───── Source data

-- ==== Sys2Proof/Laws/PerInstr.lean ====
section
/-! SUPPORT. Statements about every instruction as syntax, one lemma per constructor. -/

namespace Sys2Proof.Laws.EncodeInRow

/-- The encoder's word matches the instruction's own row of the dispatch table (R64, R66). -/
def Statement (i : Instr) : Prop := (rowOf i).matchesWord (encode i) = true

/-- A concatenation under a mask, half by half. -/
theorem append_and {a b : Nat} (u mu : BitVec a) (w mw : BitVec b) :
    (u ++ w) &&& (mu ++ mw) = (u &&& mu) ++ (w &&& mw) := by
  apply BitVec.eq_of_getLsbD_eq
  intro j hj
  simp only [BitVec.getLsbD_and, BitVec.getLsbD_append]
  split <;> rfl

/-- The test for each format of R62: fixed nibbles survive the mask, field nibbles do not. -/
theorem formatA (m : Nibble) (nnn : Addr) : (m ++ nnn) &&& (0xF#4 ++ 0#12) = m ++ 0#12 := by
  rw [append_and, BitVec.and_zero]
  congr 1
  exact BitVec.and_allOnes

theorem formatXI (m : Nibble) (x : Reg) (nn : Byte) :
    (m ++ regBits x ++ nn) &&& (0xF#4 ++ 0#4 ++ 0#8) = m ++ 0#4 ++ 0#8 := by
  rw [append_and, append_and, BitVec.and_zero, BitVec.and_zero]
  congr 2
  exact BitVec.and_allOnes

theorem formatXY (m : Nibble) (x y : Reg) (n : Nibble) :
    (m ++ regBits x ++ regBits y ++ n) &&& (0xF#4 ++ 0#4 ++ 0#4 ++ 0xF#4) = m ++ 0#4 ++ 0#4 ++ n := by
  rw [append_and, append_and, append_and, BitVec.and_zero, BitVec.and_zero]
  congr 3 <;> exact BitVec.and_allOnes

theorem formatXYN (m : Nibble) (x y : Reg) (n : Nibble) :
    (m ++ regBits x ++ regBits y ++ n) &&& (0xF#4 ++ 0#4 ++ 0#4 ++ 0#4) = m ++ 0#4 ++ 0#4 ++ 0#4 := by
  rw [append_and, append_and, append_and, BitVec.and_zero, BitVec.and_zero, BitVec.and_zero]
  congr 3
  exact BitVec.and_allOnes

theorem formatXS (m : Nibble) (x : Reg) (sub : Byte) :
    (m ++ regBits x ++ sub) &&& (0xF#4 ++ 0#4 ++ 0xFF#8) = m ++ 0#4 ++ sub := by
  rw [append_and, append_and, BitVec.and_zero]
  congr 2 <;> exact BitVec.and_allOnes

/-- A row's test, from the value under the row's mask. -/
theorem of_and_eq {i : Instr} (h : encode i &&& (rowOf i).mask = (rowOf i).value) : Statement i := by
  simp [Statement, OpcodeRow.matchesWord, h]

theorem cls : Statement .cls :=
  of_and_eq rfl

theorem ret : Statement .ret :=
  of_and_eq rfl

theorem jp (nnn : Addr) : Statement (.jp nnn) :=
  of_and_eq (formatA _ nnn)

theorem call (nnn : Addr) : Statement (.call nnn) :=
  of_and_eq (formatA _ nnn)

theorem seImm (x : Reg) (nn : Byte) : Statement (.seImm x nn) :=
  of_and_eq (formatXI _ x nn)

theorem sneImm (x : Reg) (nn : Byte) : Statement (.sneImm x nn) :=
  of_and_eq (formatXI _ x nn)

theorem seReg (x y : Reg) : Statement (.seReg x y) :=
  of_and_eq (formatXY _ x y _)

theorem ldImm (x : Reg) (nn : Byte) : Statement (.ldImm x nn) :=
  of_and_eq (formatXI _ x nn)

theorem addImm (x : Reg) (nn : Byte) : Statement (.addImm x nn) :=
  of_and_eq (formatXI _ x nn)

theorem ldReg (x y : Reg) : Statement (.ldReg x y) :=
  of_and_eq (formatXY _ x y _)

theorem orReg (x y : Reg) : Statement (.orReg x y) :=
  of_and_eq (formatXY _ x y _)

theorem andReg (x y : Reg) : Statement (.andReg x y) :=
  of_and_eq (formatXY _ x y _)

theorem xorReg (x y : Reg) : Statement (.xorReg x y) :=
  of_and_eq (formatXY _ x y _)

theorem addReg (x y : Reg) : Statement (.addReg x y) :=
  of_and_eq (formatXY _ x y _)

theorem subReg (x y : Reg) : Statement (.subReg x y) :=
  of_and_eq (formatXY _ x y _)

theorem shrReg (x y : Reg) : Statement (.shrReg x y) :=
  of_and_eq (formatXY _ x y _)

theorem subnReg (x y : Reg) : Statement (.subnReg x y) :=
  of_and_eq (formatXY _ x y _)

theorem shlReg (x y : Reg) : Statement (.shlReg x y) :=
  of_and_eq (formatXY _ x y _)

theorem sneReg (x y : Reg) : Statement (.sneReg x y) :=
  of_and_eq (formatXY _ x y _)

theorem ldI (nnn : Addr) : Statement (.ldI nnn) :=
  of_and_eq (formatA _ nnn)

theorem jpV0 (nnn : Addr) : Statement (.jpV0 nnn) :=
  of_and_eq (formatA _ nnn)

theorem rnd (x : Reg) (nn : Byte) : Statement (.rnd x nn) :=
  of_and_eq (formatXI _ x nn)

theorem drw (x y : Reg) (n : Nibble) : Statement (.drw x y n) :=
  of_and_eq (formatXYN _ x y n)

theorem skp (x : Reg) : Statement (.skp x) :=
  of_and_eq (formatXS _ x _)

theorem sknp (x : Reg) : Statement (.sknp x) :=
  of_and_eq (formatXS _ x _)

theorem ldVxDt (x : Reg) : Statement (.ldVxDt x) :=
  of_and_eq (formatXS _ x _)

theorem ldVxKey (x : Reg) : Statement (.ldVxKey x) :=
  of_and_eq (formatXS _ x _)

theorem ldDtVx (x : Reg) : Statement (.ldDtVx x) :=
  of_and_eq (formatXS _ x _)

theorem ldStVx (x : Reg) : Statement (.ldStVx x) :=
  of_and_eq (formatXS _ x _)

theorem addI (x : Reg) : Statement (.addI x) :=
  of_and_eq (formatXS _ x _)

theorem ldFont (x : Reg) : Statement (.ldFont x) :=
  of_and_eq (formatXS _ x _)

theorem ldBcd (x : Reg) : Statement (.ldBcd x) :=
  of_and_eq (formatXS _ x _)

theorem ldMemRegs (x : Reg) : Statement (.ldMemRegs x) :=
  of_and_eq (formatXS _ x _)

theorem ldRegsMem (x : Reg) : Statement (.ldRegsMem x) :=
  of_and_eq (formatXS _ x _)

end Sys2Proof.Laws.EncodeInRow
end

──────────

**Exercise prompt:** Please make an exact copy of every record, leaving nothing out.

**Solution for this problem:**
-- ==== Sys2Proof/Laws/PerInstr.lean ====
section
/-! SUPPORT. Statements about every instruction as syntax, one lemma per constructor. -/

namespace Sys2Proof.Laws.EncodeInRow

/-- The encoder's word matches the instruction's own row of the dispatch table (R64, R66). -/
def Statement (i : Instr) : Prop := (rowOf i).matchesWord (encode i) = true

/-- A concatenation under a mask, half by half. -/
theorem append_and {a b : Nat} (u mu : BitVec a) (w mw : BitVec b) :
    (u ++ w) &&& (mu ++ mw) = (u &&& mu) ++ (w &&& mw) := by
  apply BitVec.eq_of_getLsbD_eq
  intro j hj
  simp only [BitVec.getLsbD_and, BitVec.getLsbD_append]
  split <;> rfl

/-- The test for each format of R62: fixed nibbles survive the mask, field nibbles do not. -/
theorem formatA (m : Nibble) (nnn : Addr) : (m ++ nnn) &&& (0xF#4 ++ 0#12) = m ++ 0#12 := by
  rw [append_and, BitVec.and_zero]
  congr 1
  exact BitVec.and_allOnes

theorem formatXI (m : Nibble) (x : Reg) (nn : Byte) :
    (m ++ regBits x ++ nn) &&& (0xF#4 ++ 0#4 ++ 0#8) = m ++ 0#4 ++ 0#8 := by
  rw [append_and, append_and, BitVec.and_zero, BitVec.and_zero]
  congr 2
  exact BitVec.and_allOnes

theorem formatXY (m : Nibble) (x y : Reg) (n : Nibble) :
    (m ++ regBits x ++ regBits y ++ n) &&& (0xF#4 ++ 0#4 ++ 0#4 ++ 0xF#4) = m ++ 0#4 ++ 0#4 ++ n := by
  rw [append_and, append_and, append_and, BitVec.and_zero, BitVec.and_zero]
  congr 3 <;> exact BitVec.and_allOnes

theorem formatXYN (m : Nibble) (x y : Reg) (n : Nibble) :
    (m ++ regBits x ++ regBits y ++ n) &&& (0xF#4 ++ 0#4 ++ 0#4 ++ 0#4) = m ++ 0#4 ++ 0#4 ++ 0#4 := by
  rw [append_and, append_and, append_and, BitVec.and_zero, BitVec.and_zero, BitVec.and_zero]
  congr 3
  exact BitVec.and_allOnes

theorem formatXS (m : Nibble) (x : Reg) (sub : Byte) :
    (m ++ regBits x ++ sub) &&& (0xF#4 ++ 0#4 ++ 0xFF#8) = m ++ 0#4 ++ sub := by
  rw [append_and, append_and, BitVec.and_zero]
  congr 2 <;> exact BitVec.and_allOnes

/-- A row's test, from the value under the row's mask. -/
theorem of_and_eq {i : Instr} (h : encode i &&& (rowOf i).mask = (rowOf i).value) : Statement i := by
  simp [Statement, OpcodeRow.matchesWord, h]

theorem cls : Statement .cls :=
  of_and_eq rfl

theorem ret : Statement .ret :=
  of_and_eq rfl

theorem jp (nnn : Addr) : Statement (.jp nnn) :=
  of_and_eq (formatA _ nnn)

theorem call (nnn : Addr) : Statement (.call nnn) :=
  of_and_eq (formatA _ nnn)

theorem seImm (x : Reg) (nn : Byte) : Statement (.seImm x nn) :=
  of_and_eq (formatXI _ x nn)

theorem sneImm (x : Reg) (nn : Byte) : Statement (.sneImm x nn) :=
  of_and_eq (formatXI _ x nn)

theorem seReg (x y : Reg) : Statement (.seReg x y) :=
  of_and_eq (formatXY _ x y _)

theorem ldImm (x : Reg) (nn : Byte) : Statement (.ldImm x nn) :=
  of_and_eq (formatXI _ x nn)

theorem addImm (x : Reg) (nn : Byte) : Statement (.addImm x nn) :=
  of_and_eq (formatXI _ x nn)

theorem ldReg (x y : Reg) : Statement (.ldReg x y) :=
  of_and_eq (formatXY _ x y _)

theorem orReg (x y : Reg) : Statement (.orReg x y) :=
  of_and_eq (formatXY _ x y _)

theorem andReg (x y : Reg) : Statement (.andReg x y) :=
  of_and_eq (formatXY _ x y _)

theorem xorReg (x y : Reg) : Statement (.xorReg x y) :=
  of_and_eq (formatXY _ x y _)

theorem addReg (x y : Reg) : Statement (.addReg x y) :=
  of_and_eq (formatXY _ x y _)

theorem subReg (x y : Reg) : Statement (.subReg x y) :=
  of_and_eq (formatXY _ x y _)

theorem shrReg (x y : Reg) : Statement (.shrReg x y) :=
  of_and_eq (formatXY _ x y _)

theorem subnReg (x y : Reg) : Statement (.subnReg x y) :=
  of_and_eq (formatXY _ x y _)

theorem shlReg (x y : Reg) : Statement (.shlReg x y) :=
  of_and_eq (formatXY _ x y _)

theorem sneReg (x y : Reg) : Statement (.sneReg x y) :=
  of_and_eq (formatXY _ x y _)

theorem ldI (nnn : Addr) : Statement (.ldI nnn) :=
  of_and_eq (formatA _ nnn)

theorem jpV0 (nnn : Addr) : Statement (.jpV0 nnn) :=
  of_and_eq (formatA _ nnn)

theorem rnd (x : Reg) (nn : Byte) : Statement (.rnd x nn) :=
  of_and_eq (formatXI _ x nn)

theorem drw (x y : Reg) (n : Nibble) : Statement (.drw x y n) :=
  of_and_eq (formatXYN _ x y n)

theorem skp (x : Reg) : Statement (.skp x) :=
  of_and_eq (formatXS _ x _)

theorem sknp (x : Reg) : Statement (.sknp x) :=
  of_and_eq (formatXS _ x _)

theorem ldVxDt (x : Reg) : Statement (.ldVxDt x) :=
  of_and_eq (formatXS _ x _)

theorem ldVxKey (x : Reg) : Statement (.ldVxKey x) :=
  of_and_eq (formatXS _ x _)

theorem ldDtVx (x : Reg) : Statement (.ldDtVx x) :=
  of_and_eq (formatXS _ x _)

theorem ldStVx (x : Reg) : Statement (.ldStVx x) :=
  of_and_eq (formatXS _ x _)

theorem addI (x : Reg) : Statement (.addI x) :=
  of_and_eq (formatXS _ x _)

theorem ldFont (x : Reg) : Statement (.ldFont x) :=
  of_and_eq (formatXS _ x _)

theorem ldBcd (x : Reg) : Statement (.ldBcd x) :=
  of_and_eq (formatXS _ x _)

theorem ldMemRegs (x : Reg) : Statement (.ldMemRegs x) :=
  of_and_eq (formatXS _ x _)

theorem ldRegsMem (x : Reg) : Statement (.ldRegsMem x) :=
  of_and_eq (formatXS _ x _)

end Sys2Proof.Laws.EncodeInRow
end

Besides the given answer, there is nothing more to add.